福島県いわき市の県水産会館で22日に行われた西村康稔経済産業相と県漁連幹部との会談。30年はかかるとされる海洋放出と廃炉を担う国と東京電力に対し、県漁連の野崎哲会長は緊張感のある対応を求めた。出席した漁業者も廃炉を願う思いは同じとした上で「数十年、緊張感を保つのは並大抵ではない。国は全責任を持ってほしい」と長期的な覚悟を持つようにくぎを刺した。
県漁連幹部や国、県の関係者ら約40人が参加した会談は冒頭を除いて非公開で行われた。終了後、報道陣の取材に応じた西村氏が強調したのは、復興と廃炉の完遂が国と漁業者共通の目標であるという点だ。

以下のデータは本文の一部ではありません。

/-- Every register of the TALLY block (R422). -/
def regsTally : List RegSpec := regsTally1

/-- Registers of the TWIN block, part 1 (R284). -/
def regsTwin1 : List RegSpec := [
  -- CTL: COMMIT, CERR, LOCK, FENCE, UNFENCE
  ⟨0x0, [], [⟨31, 1, .wo, 0x0, .any⟩, ⟨30, 1, .w1c, 0x0, .any⟩, ⟨29, 1, .w1s, 0x0, .any⟩, ⟨28, 1, .wo, 0x0, .any⟩, ⟨27, 1, .wo, 0x0, .any⟩]⟩,
  -- CFG: PAIR, UNIT, PRIO, VINT_PER, BOOT_WAIT
  ⟨0x4, [], [⟨31, 1, .rwl, 0x0, .any⟩, ⟨30, 1, .rwl, 0x0, .any⟩, ⟨23, 7, .rws, 0x40, .any⟩, ⟨8, 8, .rws, 0x1, .any⟩, ⟨0, 8, .rws, 0xA, .any⟩]⟩,
  -- PEER_ID_LO: ID_LO
  ⟨0x8, [], [⟨0, 32, .rwl, 0x0, .any⟩]⟩,
  -- PEER_ID_HI: ID_HI
  ⟨0xC, [], [⟨0, 32, .rwl, 0x0, .any⟩]⟩,
  -- STAT: STATE, DRIVE, PATH_A, PATH_B, PEER_LOST, RACK_WAIT, CLAIM_BAD, CONTEND, MOSC_DIFF, FEEDS_OK, READY, PEER_RUN, PEER_STATE
  ⟨0x10, [], [⟨29, 3, .ro, 0x2, .any⟩, ⟨28, 1, .ro, 0x0, .any⟩, ⟨26, 2, .ro, 0x0, .any⟩, ⟨24, 2, .ro, 0x0, .any⟩, ⟨23, 1, .ro, 0x0, .any⟩, ⟨22, 1, .ro, 0x0, .any⟩, ⟨21, 1, .ro, 0x0, .any⟩, ⟨20, 1, .ro, 0x0, .any⟩, ⟨19, 1, .ro, 0x0, .any⟩, ⟨18, 1, .ro, 0x0, .any⟩, ⟨12, 4, .ro, 0x0, .any⟩, ⟨8, 4, .ro, 0x0, .any⟩, ⟨5, 3, .ro, 0x0, .any⟩]⟩,
  -- CLAIM: CLAIM
  ⟨0x14, [], [⟨0, 32, .ro, 0x0, .any⟩]⟩,
  -- EPOCH: EPOCH
  ⟨0x18, [], [⟨0, 24, .ro, 0x0, .any⟩]⟩,
  -- ROUND: W
  ⟨0x1C, [], [⟨0, 32, .ro, 0x0, .any⟩]⟩,
  -- TOFS: TOFS
  ⟨0x20, [], [⟨0, 32, .ro, 0x0, .any⟩]⟩,
  -- TDLY: TDLY
  ⟨0x24, [], [⟨0, 32, .ro, 0x0, .any⟩]⟩,
  -- TCAL: TCAL
  ⟨0x28, [], [⟨0, 32, .rws, 0x0, .any⟩]⟩,
  -- TBUD: TBUD
  ⟨0x2C, [], [⟨0, 32, .rws, 0xFFFFFFFF, .any⟩]⟩,
  -- RACK_STAT: RES
  ⟨0x30, [], [⟨0, 16, .ro, 0x0, .any⟩]⟩,
  -- RACK_T: T
  ⟨0x34, [], [⟨0, 32, .ro, 0x0, .any⟩]⟩,
  -- EVT: MOSC_DIFF, PEER_LOST, DRILL_FAIL, NOTREADY, RACK_WAIT, COLLIDE, CONTEND, CLAIM_BAD, DRIVE, DECLARE, PATH, STATE
  ⟨0x40, [], [⟨11, 1, .w1c, 0x0, .any⟩, ⟨10, 1, .w1c, 0x0, .any⟩, ⟨9, 1, .w1c, 0x0, .any⟩, ⟨8, 1, .w1c, 0x0, .any⟩, ⟨7, 1, .w1c, 0x0, .any⟩, ⟨6, 1, .w1c, 0x0, .any⟩, ⟨5, 1, .w1c, 0x0, .any⟩, ⟨4, 1, .w1c, 0x0, .any⟩, ⟨3, 1, .w1c, 0x0, .any⟩, ⟨2, 1, .w1c, 0x0, .any⟩, ⟨1, 1, .w1c, 0x0, .any⟩, ⟨0, 1, .w1c, 0x0, .any⟩]⟩,
  -- CNT0: MISS_A, MISS_B
  ⟨0x44, [], [⟨16, 16, .ro, 0x0, .any⟩, ⟨0, 16, .ro, 0x0, .any⟩]⟩,
  -- CNT1: CRC_ERR, GAP
  ⟨0x48, [], [⟨16, 16, .ro, 0x0, .any⟩, ⟨0, 16, .ro, 0x0, .any⟩]⟩,
  -- CNT2: LOST, RESYNC
  ⟨0x4C, [], [⟨16, 16, .ro, 0x0, .any⟩, ⟨0, 16, .ro, 0x0, .any⟩]⟩,
  -- RX_JSEQ: JSEQ
  ⟨0x60, [(0x8, 4), (0x4, 2)], [⟨0, 32, .ro, 0x0, .any⟩]⟩]

/-- Every register of the TWIN block (R284). -/
def regsTwin : List RegSpec := regsTwin1

/-- Registers of the BENCH block, part 1 (R305). -/
def regsBench1 : List RegSpec := [
  -- CTL: COMMIT, CERR, LOCK
  ⟨0x0, [], [⟨31, 1, .wo, 0x0, .any⟩, ⟨30, 1, .w1c, 0x0, .any⟩, ⟨29, 1, .w1s, 0x0, .any⟩]⟩,
  -- CFG: EN, HOLD
  ⟨0x4, [], [⟨31, 1, .rws, 0x0, .any⟩, ⟨8, 8, .rws, 0x3, .any⟩]⟩,
  -- STAT: ADDR_VALID, FULL, DEVS, ADDR
  ⟨0x8, [], [⟨31, 1, .ro, 0x0, .any⟩, ⟨30, 1, .ro, 0x0, .any⟩, ⟨16, 9, .ro, 0x1, .any⟩, ⟨0, 8, .ro, 0x0, .any⟩]⟩,
  -- EVT: FULL, ROUTE, TOPO, ADDR
  ⟨0xC, [], [⟨3, 1, .w1c, 0x0, .any⟩, ⟨2, 1, .w1c, 0x0, .any⟩, ⟨1, 1, .w1c, 0x0, .any⟩, ⟨0, 1, .w1c, 0x0, .any⟩]⟩,
  -- CNT0: FWD, RPF_DROP
  ⟨0x10, [], [⟨16, 16, .ro, 0x0, .any⟩, ⟨0, 16, .ro, 0x0, .any⟩]⟩,
  -- CNT1: ABSENT, LSA_OLD
  ⟨0x14, [], [⟨16, 16, .ro, 0x0, .any⟩, ⟨0, 16, .ro, 0x0, .any⟩]⟩,
  -- LSA_SEQ: SEQ
  ⟨0x18, [], [⟨0, 32, .ro, 0x0, .any⟩]⟩,
  -- CAL_CTL: GO, BUSY, DONE, ERR, LINK_B, LINK_A
  ⟨0x20, [], [⟨31, 1, .wo, 0x0, .any⟩, ⟨30, 1, .ro, 0x0, .any⟩, ⟨29, 1, .w1c, 0x0, .any⟩, ⟨28, 1, .w1c, 0x0, .any⟩, ⟨4, 3, .rw, 0x0, .any⟩, ⟨0, 3, .rw, 0x0, .any⟩]⟩,
  -- CAL_AB: DLY
  ⟨0x24, [(0x4, 2)], [⟨0, 32, .ro, 0x0, .any⟩]⟩,
  -- ROUTE: VALID, LINK, HOPS, DELAY
  ⟨0x1000, [(0x4, 256)], [⟨31, 1, .ro, 0x0, .any⟩, ⟨28, 3, .ro, 0x0, .any⟩, ⟨24, 4, .ro, 0x0, .any⟩, ⟨0, 24, .ro, 0x0, .any⟩]⟩,
  -- DEV: DEVID
  ⟨0x1400, [(0x8, 256), (0x4, 2)], [⟨0, 32, .ro, 0x0, .any⟩]⟩]

/-- Every register of the BENCH block (R305). -/
def regsBench : List RegSpec := regsBench1

/-- Registers of the CLKGEN block, part 1 (R442). -/
def regsClkgen1 : List RegSpec := [
  -- CTL: COMMIT, CERR, LOCK
  ⟨0x0, [], [⟨31, 1, .wo, 0x0, .any⟩, ⟨30, 1, .w1c, 0x0, .any⟩, ⟨29, 1, .w1s, 0x0, .any⟩]⟩,
  -- MOSC_STAT: PRESENT, FREQ, LOSSES
  ⟨0x4, [], [⟨31, 1, .ro, 0x0, .any⟩, ⟨28, 3, .ro, 0x0, .any⟩, ⟨0, 16, .ro, 0x0, .any⟩]⟩,
  -- MOSC_CFG: EXPECT
  ⟨0x8, [], [⟨29, 3, .rwl, 0x0, .any⟩]⟩,
  -- ROOT_CFG: BUS, CORE
  ⟨0x10, [(0x4, 5)], [⟨1, 1, .rws, 0x0, .any⟩, ⟨0, 1, .rws, 0x0, .any⟩]⟩,
  -- ROOT_STAT: STATE, LOL, RELOCKS
  ⟨0x30, [(0x4, 5)], [⟨30, 2, .ro, 0x0, .any⟩, ⟨29, 1, .w1c, 0x0, .any⟩, ⟨0, 16, .ro, 0x0, .any⟩]⟩,
  -- FORCE: GATE, SWITCH, STUCK, BLOCK
  ⟨0x50, [], [⟨31, 1, .w1c, 0x0, .any⟩, ⟨30, 1, .w1c, 0x0, .any⟩, ⟨29, 1, .w1c, 0x0, .any⟩, ⟨0, 16, .ro, 0x0, .any⟩]⟩,
  -- EVT: FORCE, ROOT, MOSC
  ⟨0x54, [], [⟨2, 1, .w1c, 0x0, .any⟩, ⟨1, 1, .w1c, 0x0, .any⟩, ⟨0, 1, .w1c, 0x0, .any⟩]⟩]

/-- Every register of the CLKGEN block (R442). -/
def regsClkgen : List RegSpec := regsClkgen1

/-- Registers of the PWR block, part 1 (R443). -/
def regsPwr1 : List RegSpec := [
  -- STAT: PSTATE, FEEDS_OK, VINA_GOOD, VINB_GOOD, VINA_PASS, VINB_PASS, CHK_BUSY, BOOT, CHPWR
  ⟨0x0, [], [⟨30, 2, .ro, 0x2, .any⟩, ⟨29, 1, .ro, 0x0, .any⟩, ⟨28, 1, .ro, 0x0, .any⟩, ⟨27, 1, .ro, 0x0, .any⟩, ⟨26, 1, .ro, 0x0, .any⟩, ⟨25, 1, .ro, 0x0, .any⟩, ⟨24, 1, .ro, 0x0, .any⟩, ⟨20, 4, .ro, 0x0, .any⟩, ⟨12, 4, .ro, 0x0, .any⟩]⟩,
  -- VIN: VINA, VINB
  ⟨0x4, [], [⟨16, 16, .ro, 0x0, .any⟩, ⟨0, 16, .ro, 0x0, .any⟩]⟩,
  -- TJ: TJ
  ⟨0x8, [], [⟨0, 16, .ro, 0x0, .any⟩]⟩,
  -- FCHK: VINA_MIN, VINB_MIN
  ⟨0xC, [], [⟨16, 16, .ro, 0x0, .any⟩, ⟨0, 16, .ro, 0x0, .any⟩]⟩,
  -- RST_CAUSE: BOOTSEL, BOOTSEL_BAD, CAUSE
  ⟨0x10, [], [⟨6, 2, .ro, 0x0, .any⟩, ⟨5, 1, .ro, 0x0, .any⟩, ⟨0, 3, .ro, 0x0, .any⟩]⟩,
  -- EVT: TJ, CHK, FEEDS_OK, VINB, VINA
  ⟨0x14, [], [⟨4, 1, .w1c, 0x0, .any⟩, ⟨3, 1, .w1c, 0x0, .any⟩, ⟨2, 1, .w1c, 0x0, .any⟩, ⟨1, 1, .w1c, 0x0, .any⟩, ⟨0, 1, .w1c, 0x0, .any⟩]⟩]

/-- Every register of the PWR block (R443). -/
def regsPwr : List RegSpec := regsPwr1

/-- Registers of the IMAGE block, part 1 (R333). -/
def regsImage1 : List RegSpec := [
  -- CTL: LOCK
  ⟨0x0, [], [⟨29, 1, .w1s, 0x0, .any⟩]⟩,
  -- CFG: OWNER_SLOT
  ⟨0x4, [], [⟨0, 8, .rwl, 0x2, .any⟩]⟩,
  -- STAT: BUSY, PHASE, TARGET, ERR, RECIDX
  ⟨0x8, [], [⟨31, 1, .ro, 0x0, .any⟩, ⟨28, 3, .ro, 0x0, .any⟩, ⟨24, 4, .ro, 0x0, .any⟩, ⟨16, 8, .ro, 0x0, .any⟩, ⟨0, 16, .ro, 0x0, .any⟩]⟩,
  -- EVT: FLOOR, FALLBACK, FAIL, DONE
  ⟨0xC, [], [⟨3, 1, .w1c, 0x0, .any⟩, ⟨2, 1, .w1c, 0x0, .any⟩, ⟨1, 1, .w1c, 0x0, .any⟩, ⟨0, 1, .w1c, 0x0, .any⟩]⟩,
  -- ABSENT: CH_ABSENT
  ⟨0x10, [], [⟨0, 4, .w1c, 0x0, .any⟩]⟩,
  -- CH_CTL: GATE, UNGATE, RESET
  ⟨0x20, [(0x10, 4)], [⟨31, 1, .wo, 0x0, .any⟩, ⟨30, 1, .wo, 0x0, .any⟩, ⟨29, 1, .wo, 0x0, .any⟩]⟩,
  -- CH_STAT: STATE, HELD, STAGED, CARRIED, LOADS
  ⟨0x24, [(0x10, 4)], [⟨29, 3, .ro, 0x0, .any⟩, ⟨28, 1, .ro, 0x0, .any⟩, ⟨27, 1, .ro, 0x0, .any⟩, ⟨26, 1, .ro, 0x0, .any⟩, ⟨0, 16, .ro, 0x0, .any⟩]⟩,
  -- CH_DROP: REQ_ABSENT, REPLY_DISC
  ⟨0x28, [(0x10, 4)], [⟨16, 16, .ro, 0x0, .any⟩, ⟨0, 16, .ro, 0x0, .any⟩]⟩,
  -- SVN_CMN: FLOOR
  ⟨0x60, [], [⟨0, 32, .ro, 0x0, .any⟩]⟩,
  -- SVN_CH: FLOOR
  ⟨0x64, [], [⟨0, 32, .ro, 0x0, .any⟩]⟩,
  -- FWVER: FWVER
  ⟨0x70, [(0x4, 4)], [⟨0, 32, .ro, 0x0, .any⟩]⟩,
  -- MEAS_CMN: MEAS
  ⟨0x100, [(0x4, 12)], [⟨0, 32, .ro, 0x0, .any⟩]⟩,
  -- MEAS_CH: MEAS
  ⟨0x140, [(0x40, 4), (0x4, 12)], [⟨0, 32, .ro, 0x0, .any⟩]⟩,
  -- MEAS_STG: MEAS
  ⟨0x240, [(0x40, 4), (0x4, 12)], [⟨0, 32, .ro, 0x0, .any⟩]⟩]

/-- Every register of the IMAGE block (R333). -/
def regsImage : List RegSpec := regsImage1

end Sys2Proof.Machine
end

西村氏は、会談の中では「関係者の理解なしにはいかなる処分も行わない」とした国と東電、県漁連との約束についても議題に上がったと説明。その上で「関係者から一定の理解は得られた。また、漁業者と国、東電は廃炉と復興という共通目標に向かって進んでいる」との見解を示した。
一方、野崎会長によると、出席した漁業者からは「国が最後まで責任を持つ」という国の姿勢を、覚書を交わして記録に残すべきだとの意見も出たという。野崎会長は「閣議決定の内容が公文書として残る。それを(覚書に代わる)位置付けとしたい」と述べた。放出に反対の立場を堅持しつつ、「漁業者も漁場のモニタリングなどに積極的に協力する」として放出以降の海の状況の推移を注視する姿勢を強調した。

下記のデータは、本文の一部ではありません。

-- ==== Sys2Proof/Machine/ScaleOps.lean ====
section
/-! DEFINITION. The leap table: entry writes and UTC announcements (R57, R59 to R62). -/
namespace Sys2Proof.Machine

/-- The valid entries of a leap table. -/
def tabValid (t : Vector LeapEnt 8) : List LeapEnt := ((List.finRange 8).map (fun k => t[k])).filter (·.valid)

/-- The preceding valid entry of an entry of a table (R57). -/
def tabPrev (t : Vector LeapEnt 8) (eff : Int) : Option LeapEnt :=
  ((tabValid t).filter (fun e => decide (e.eff < eff))).foldl
    (fun a e => match a with | none => some e | some b => if b.eff < e.eff then some e else some b) none

/-- Whether the entry stands where R57 allows it. -/
def tabEntOk (t : Vector LeapEnt 8) (e : LeapEnt) : Bool :=
  countIf (fun x => x.eff == e.eff) (tabValid t) ≤ 1 &&
  match tabPrev t e.eff with
  | none => true
  | some p =>
    let m := (e.eff - p.ofs) % 86400
    (e.ofs - p.ofs != 1 || m == 0) && (e.ofs - p.ofs != -1 || m == 86399)

/-- The table holds none of the three faults of R57. -/
def tabOk (t : Vector LeapEnt 8) : Bool := (tabValid t).all (tabEntOk t)

/-- Whether an entry of a table is an offset correction (R57). -/
def isCorrection (t : Vector LeapEnt 8) (e : LeapEnt) : Bool :=
  e.valid && match tabPrev t e.eff with
    | none => true
    | some p => let d := e.ofs - p.ofs; d != 0 && d != 1 && d != -1

/-- The word of LEAP_ENT (R64). -/
def leapWord (e : LeapEnt) : Word :=
  BitVec.ofNat 32 (b2n e.valid * 2 ^ 31 + b2n e.conf * 2 ^ 30 + e.org % 4 * 2 ^ 28 + unsigned 16 e.ofs)

namespace Channel

/-- The table with entry `k` replaced, if R57 allows it; else REJ. `passed` says that the entry takes effect at once (R60). The event of an
offset correction is judged for the written entry alone, not for an entry that follows it (notes/assumptions/97.md). -/
def putLeap (c : Channel) (passed : Bool) (k : Fin 8) (e : LeapEnt) : Bool × Channel :=
  let t := c.scale.leap.set k e
  if tabOk t then
    let c1 := { c with scale := { c.scale with leap := t, old := some c.leapTab } }
    (true, if passed || isCorrection t e then c1.ask (.chanEvent .offsetCorrection) else c1)
  else (false, c.evt F.DPLL_UTC_NOW_REJ)

/-- A write of LEAP_ENTk (R61): the entry takes effect with the EFF that waits, or with its existing one. -/
def leapEntWrite (c : Channel) (k : Fin 8) (w : Word) : Channel :=
  let sc := c.scale
  let eff := match sc.effHeld[k] with | some e => e | none => sc.leap[k].eff
  let e : LeapEnt := ⟨bit w 31, bit w 30, 0, eff, signed 16 (getField w 0 16)⟩
  let c1 := { c with scale := { sc with effHeld := sc.effHeld.set k none, loHeld := sc.loHeld.set k none } }
  (c1.putLeap false k e).2

/-- A write of LEAP_EFF_LOk is held (R13, R61). -/
def leapLoWrite (c : Channel) (k : Fin 8) (w : Word) : Channel :=
  { c with scale := { c.scale with loHeld := c.scale.loHeld.set k (some w) } }

/-- A write of LEAP_EFF_HIk completes an EFF, which waits for LEAP_ENTk (R61). Where no LEAP_EFF_LOk is held the low word is that of the
EFF that waits, else that of the entry (notes/assumptions/97.md). -/
def leapHiWrite (c : Channel) (k : Fin 8) (w : Word) : Channel :=
  let lo := match c.scale.loHeld[k] with
    | some l => l
    | none => wordOf (match c.scale.effHeld[k] with | some e => e | none => c.scale.leap[k].eff) 0
  { c with scale := { c.scale with effHeld := c.scale.effHeld.set k (some (ofWords [lo, w])), loHeld := c.scale.loHeld.set k none } }

/-- The ORIGIN code of a device-written entry (R64). -/
def annOrigin (n : LaneIx) : Nat := if n.val = 8 then 1 else if n.val = 9 ∨ n.val = 10 then 2 else 3

/-- The valid entries of the table as it stands after the tick's software writes, by which announcements are judged (R62). -/
def leapNow (c : Channel) : List (Fin 8 × LeapEnt) :=
  ((List.finRange 8).map (fun k => (k, c.scale.leap[k]))).filter (fun e => e.2.valid)

/-- The entry for a device-written announcement (R60). -/
def leapSlot (c : Channel) : Option (Fin 8) :=
  match (List.finRange 8).find? (fun k => !c.scale.leap[k].valid) with
  | some k => some k
  | none =>
    let cur := (inForce c.leapNow c.nowSec).map Prod.fst
    (((List.finRange 8).filter (fun k => some k != cur)).foldl
      (fun a k => match a with
        | none => some k
        | some b => if c.scale.leap[k].eff < c.scale.leap[b].eff then some k else some b) none)

/-- A device-written entry put in place, booked with origin autonomous policy (R23, R60). -/
def annPut (c : Channel) (k : Fin 8) (e : LeapEnt) : Channel :=
  let old := leapWord c.scale.leap[k]
  match c.putLeap (decide (e.eff ≤ c.nowSec)) k e with
  | (false, c1) => c1
  | (true, c1) =>
    let c2 := c1.ask (.book ⟨c.policyOrg .dpll, 0x01, winReg c.ix .dpll (DPLL_LEAP_ENT k.val), old, leapWord e⟩)
    if e.conf then c2 else c2.ask (.chanEvent .leapUnconfirmed)

/-- An announcement handled as an entry (R60). -/
def annEntry (c : Channel) (n : LaneIx) (conf : Bool) (eff ofs : Int) : Channel :=
  let vs := c.leapNow
  if vs.any (fun e => e.2.eff == eff && e.2.ofs == ofs) then c
  else if vs.any (fun e => e.2.conf && decide ((eff - e.2.eff).natAbs < 86400)) then
    (c.evt F.DPLL_UTC_NOW_CONFLICT).ask (.chanEvent .announceConflict)
  else
    match vs.find? (fun e => e.2.eff == eff && !e.2.conf && e.2.org != 0) with
    | some e => c.annPut e.1 ⟨true, false, annOrigin n, eff, ofs⟩
    | none =>
      match c.leapSlot with
      | some k => c.annPut k ⟨true, conf, annOrigin n, eff, ofs⟩
      | none => c

/-- A UTC announcement of a lane (R59). -/
def utcAnnounce (c : Channel) (n : LaneIx) (a : UtcAnn) : Channel :=
  let src := c.fld F.DPLL_TS_CFG_UTC_SRC
  if src = 0 then (c.evt F.DPLL_UTC_NOW_SEEN).ask (.chanEvent .announceUnderHost)
  else if c.ref.selA.prev ≠ some n then c
  else
    let conf := src == 1
    let s := c.nowSec
    match a with
    | .offset ofs =>
      if ((inForce c.leapNow s).map (fun e => e.2.ofs)).getD 0 = ofs ∨ (tabValid c.scale.leap).any (fun e => e.org != 0 && !e.conf && e.ofs == ofs && decide (e.eff ≤ s)) then c
      else c.annEntry n conf s ofs
    | .leap eff ofs => c.annEntry n conf eff ofs
    | .flag ins =>
      -- the last valid entry, confirmed or not, gives the offset and the end of the UTC day that R57 requires
      let cur := ((tabPrev c.scale.leap (s + 1)).map (·.ofs)).getD 0
      let dayEnd := (Int.fdiv (s - cur) 86400 + 1) * 86400 + cur
      if ins then c.annEntry n conf dayEnd (cur + 1) else c.annEntry n conf (dayEnd - 1) (cur - 1)

/-- DPLL.UTC_NOW (R64): the stored event bits with VALID, LI and OFS at the channel time of the tick. -/
def utcNow (c : Channel) : Word :=
  let s := c.nowSec
  let w := c.word .dpll DPLL_UTC_NOW
  BitVec.ofNat 32 (b2n (c.utcValid s) * 2 ^ 31 + getField w 28 3 * 2 ^ 28 + c.leapInd s * 2 ^ 16 + unsigned 16 (c.utcOfs s))

end Channel
end Sys2Proof.Machine
end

「西村氏の説明を聞いても、反対の立場は変わらない。変わるわけがない」。いわき市漁協の江川章組合長は会談を終え、大きなため息をついた。これまで風評被害への懸念を繰り返し伝えてきた。「放出には反対だ。関係者は皆怒っている。(政府が)本当に何を考えているのか分からない」と憤りを隠さなかった。